The ship pressed on, creaking and groaning against the strengthening wind. Orders rang across the deck; sailors hauled lines and trimmed sail. The Silver Gale surged ahead like a hawk on the hunt.
Back aboard the Fareham, the fleet held its slow advance. The morning light had turned sharp, casting the sea in sheets of silver and blue. Gulls wheeled above, crying into the wind — the only voices that dared break the silence.
Admiral Calis Varand stood by the prow now, the spyglass steady in his grip. The strange ships were closer — clearer — though still far beyond bowshot. He could see the way the sun caught their hulls, gleaming like polished iron. No sail. No mast. No oar.
They moved in a slanted line across the sea.
"What say you, my lord?" his first mate asked.
"They keep their course, yet do not answer our flags."
Calis didn't lower the glass. "They see us. I know they do."
The hum came again, faint but steady — like the beat of some great heart beneath the waves. The sound seemed to move through the timbers of the Fareham itself, as if the sea carried it.
One of the younger officers stepped closer, uneasy. "My lord… perhaps they are waiting for us?"
"Or watching," Calis murmured.
He studied the formation — the largest ship at its center, one ship is on it's front and the others spread behind like wings. No movement on their decks, no figures he could make out. Only gleaming metal and that faint, living sound that came and went with the wind.
The fleet around him shifted uneasily. Sailors muttered prayers under their breath. The helmsmen watched the Admiral for orders.
"Hold course," Calis said at last. "Let them see we do not fear the sea we guard."
The drums sounded once — deep, commanding. Across the line, the galleons steadied their formation, their banners of blue and gold unfurling proudly against the light.

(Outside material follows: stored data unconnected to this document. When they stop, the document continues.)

-- ==== Sys2Proof/Laws/Select.lean ====
section
/-! SUPPORT. Which row a selector selects, as a case distinction on the selector's fields; and each unit's clock edge as the row it runs. -/

namespace Sys2Proof.Machine

/-- The `DEC` row for given selector fields: the "condition" column of 30_encoding.md R92. -/
def decRowOf (run : Bool) (st : DecState) (bz hPS hPP hRP hSIL hB0 hB1 : Bool) : DecRow :=
  match run, st with
  | false, _ => .halt
  | true, .idle => if hPS then .idlePrologue else .idleNoise
  | true, .init => if hPP then .initCommand else if hRP then .initRepetition else .initNoise
  | true, .ss => if bz then .ssComplete else if hSIL then .ssSilence else .ssNoise
  | true, .sp => if hB0 then .spBit0 else if hB1 then .spBit1 else .spNoise

theorem decodeDec_packDec (run : Bool) (st : DecState) (bz hPS hPP hRP hSIL hB0 hB1 : Bool) :
    decodeDec (packDec run st bz hPS hPP hRP hSIL hB0 hB1) = some (decRowOf run st bz hPS hPP hRP hSIL hB0 hB1) := by
  cases st <;> revert run bz hPS hPP hRP hSIL hB0 hB1 <;> decide

/-- The `DBN` row for given selector fields: the "condition" column of 30_encoding.md R93. -/
def dbnRowOf (poll : Bool) (st : DbnState) (lvl el : Bool) : DbnRow :=
  match poll, st with
  | false, _ => .noPoll
  | true, .released => if lvl then .press else .releasedHold
  | true, .pressedWait => if el then .pwElapsed else .pwHold
  | true, .pressed => if lvl then .pressedHold else .release
  | true, .releasedWait => if el then .rwElapsed else .rwHold

theorem decodeDbn_packDbn (poll : Bool) (st : DbnState) (lvl el : Bool) :
    decodeDbn (packDbn poll st lvl el) = some (dbnRowOf poll st lvl el) := by
  cases st <;> revert poll lvl el <;> decide

/-- The row of a busy encoder: no tick, more than one tick left, or the end of its phase. -/
def busyRow (tick ce : Bool) (atEnd : Option EncRow) : Option EncRow :=
  if tick then (if ce then atEnd else some .count) else some .wait

/-- The `ENC` row for given selector fields: the "condition" column of 30_encoding.md R94. -/
def encRowOf (poll tick : Bool) (ph : EncPhase) (pz ce lb : Bool) : Option EncRow :=
  match ph with
  | .idle => some (if poll then (if pz then .send else .nothing) else .noPoll)
  | .proOn => busyRow tick ce (some .proOnEnd)
  | .proOff => busyRow tick ce (some .proOffEnd)
  | .bitOn => busyRow tick ce (some .bitOnEnd)
  | .bitOff => busyRow tick ce (some (if lb then .bitOffLast else .bitOffNext))
  | .epiOn => busyRow tick ce (some .epiOnEnd)
  | .epiOff => busyRow tick ce (some .epiOffEnd)
  | .reserved => busyRow tick ce none

theorem decodeEnc_packEnc (poll tick : Bool) (ph : EncPhase) (pz ce lb : Bool) :
    decodeEnc (packEnc (ph != .idle) poll tick ph pz ce lb) = encRowOf poll tick ph pz ce lb := by
  cases ph <;> revert poll tick pz ce lb <;> decide

/-- The `ENG` row for given selector fields (30_encoding.md R95). -/
def engRowOf (poll m : Bool) : EngRow :=
  match poll, m with
  | false, _ => .noPoll
  | true, true => .fire
  | true, false => .noMatch

theorem decodeEng_packEng (poll m : Bool) : decodeEng (packEng poll m) = some (engRowOf poll m) := by
  revert poll m; decide

theorem decodeDec_decSelector (s : State) :
    decodeDec (decSelector s) =
      some (decRowOf (decBusy s) s.dec.state (s.dec.bits == 0#6) (decBusy s && inW s .ps) (decBusy s && inW s .pp)
        (decBusy s && inW s .rp) (decBusy s && inW s .sil) (decBusy s && inW s .b0) (decBusy s && inW s .b1)) :=
  decodeDec_packDec ..

theorem decodeDbn_dbnSelector (s : State) :
    decodeDbn (dbnSelector s) = some (dbnRowOf s.inp.dbnPoll s.dbn.state s.inp.level (debounceElapsed s)) :=
  decodeDbn_packDbn ..

theorem decodeEnc_encSelector (s : State) :
    decodeEnc (encSelector s) =
      encRowOf s.inp.encPoll s.inp.tick s.enc.phase (s.enc.pending != 0#32) (s.enc.cnt == 1#16) (s.enc.k == 31#5) :=
  decodeEnc_packEnc ..

theorem decodeEng_engSelector (s : State) :
    decodeEng (engSelector s) = some (engRowOf s.inp.engPoll (engFired s).isSome) :=
  decodeEng_packEng ..

/-- The edge of a decoder that takes steps runs the row its selector's fields name. -/
theorem decEdge_eq {s : State} (h : decStuck s.dec = false) :
    decEdge s =
      runDecRow (decRowOf (decBusy s) s.dec.state (s.dec.bits == 0#6) (decBusy s && inW s .ps) (decBusy s && inW s .pp)
        (decBusy s && inW s .rp) (decBusy s && inW s .sil) (decBusy s && inW s .b0) (decBusy s && inW s .b1)) s := by
  simp only [decEdge, h, Bool.false_eq_true, if_false, decodeDec_decSelector]

/-- The debouncer's edge runs the row its selector's fields name. -/
theorem dbnEdge_eq (s : State) :
    dbnEdge s = runDbnRow (dbnRowOf s.inp.dbnPoll s.dbn.state s.inp.level (debounceElapsed s)) s := by
  simp only [dbnEdge, decodeDbn_dbnSelector]

/-- The engine's edge runs the row its selector's fields name. -/
theorem engEdge_eq (s : State) : engEdge s = runEngRow (engRowOf s.inp.engPoll (engFired s).isSome) s := by
  simp only [engEdge, decodeEng_engSelector]

/-- A row is the instruction it is listed as. -/
theorem exec_decRow (r : DecRow) (s : State) : exec r.instr s = runDecRow r s := by cases r <;> rfl
theorem exec_dbnRow (r : DbnRow) (s : State) : exec r.instr s = runDbnRow r s := by cases r <;> rfl
theorem exec_encRow (r : EncRow) (s : State) : exec r.instr s = runEncRow r s := by cases r <;> rfl
theorem exec_engRow (r : EngRow) (s : State) : exec r.instr s = runEngRow r s := by cases r <;> rfl

end Sys2Proof.Machine
end

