-- ==== Sys2Proof/Tests/Slice0.lean ====
section
/-! SUPPORT. Tests of the model. Expected results come from 95_test_vectors.md and the tables of 30_encoding.md; the vector is named in each
test's docstring. At the end, one witness for the hypotheses of each obligation that has any. -/

namespace Sys2Proof.Tests

-- many small theorems: one after another, not each on a thread of its own
set_option Elab.async false

open Sys2Proof.Machine

/-! ## Helpers -/

/-- Is the outcome a next state with the property? -/
def nextAnd (o : Host.Outcome State Fault Refusal) (p : State → Bool) : Bool :=
  match o with
  | .next t => p t
  | .fault _ => false
  | .refused _ => false

/-- Is the outcome that refusal? -/
def refusedWith (o : Host.Outcome State Fault Refusal) (r : Refusal) : Bool :=
  match o with
  | .refused q => q == r
  | .next _ => false
  | .fault _ => false

/-- Is the outcome that fault? -/
def faultsWith (o : Host.Outcome State Fault Refusal) (f : Fault) : Bool :=
  match o with
  | .fault g => g == f
  | .next _ => false
  | .refused _ => false

/-- The reset state with a decoder whose delta at the cursor is `d`. -/
def decState (st : DecState) (p rem : Nat) (bits : BitVec 6) (code : W32) (rep : Bool) (d : W32) : State :=
  { State.reset with
    dec := { state := st, p := p, rem := rem, bits := bits, code := code, rep := rep, done := false, faulted := false }
    bufs := [{ cells := [(p, 100#32), (p + 1, 100#32 + d)], count := p + 2, capEnabled := false }] }

/-- The reset state with a debouncer that is polled. -/
def dbnState (st : DbnState) (tp nt dur now : W32) (lvl : Bool) : State :=
  { State.reset with
    dbn := { State.reset.dbn with state := st, tickPressed := tp, nextTimeout := nt, duration := dur }
    inp := { Inputs.idle with dbnPoll := true, nowMs := now, level := lvl } }

/-- The reset state with an encoder in a frame of `0x00FF1AE5`, at a tick. -/
def encState (ph : EncPhase) (k : BitVec 5) (cnt : W16) (on : Bool) : State :=
  { State.reset with
    enc :=
      { state := .ready, pending := 0x00FF1AE5#32, phase := ph, shreg := 0x00FF1AE5#32, k := k, cnt := cnt, irOn := on,
        faulted := false }
    inp := { Inputs.idle with tick := true } }

/-- The sizes of the DEMO engine of 95_test_vectors.md section 2.1. -/
def demoSizes : EngSizes := ⟨2, 4, 3, 2⟩

/-- The words of the DEMO table. -/
def demoWords : List Nat := [0x0B, 0x14, 0x20, 0x48]

/-- The reset state with the DEMO engine in a state, at an edge with a poll and the guards `g1`, `g2`. -/
def demoState (st : Nat) (poll : Bool) (g : List Bool) : State :=
  { State.reset with
    eng := { sizes := demoSizes, state := st, init := 0, table := demoWords.map (entryOfWord demoSizes) }
    inp := { Inputs.idle with engPoll := poll, g := g } }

Minutes stretched into silence. The two fleets — one of oak and sail, one of metal — drifted closer, their wakes crossing the same waters.
Then, from the heart of the strange formation, a single low pulse echoed across the sea — deeper than before, sharp and hollow, as though the ocean itself had drawn breath.
The men froze.
Calis turned his gaze to the lead vessel. Its hull gleamed brighter now, catching the sun in a blinding glare. For a heartbeat, it almost seemed to turn… but didn't. It simply held its path, slow and unwavering, as if biding its time.
The pulse came again.
Calis lowered his glass, his jaw set. "They're not lost," he said softly. "They're waiting."
The wind shifted, and the sound carried over the fleet once more — steady, deliberate, impossible to mistake for chance.
Every man aboard felt it then — not fear, but the weight of something vast and unseen, moving just beyond reach.
The sea had gone still again. The drums waited for his next command. And Admiral Calis Varand, veteran of a hundred storms, found no words to give.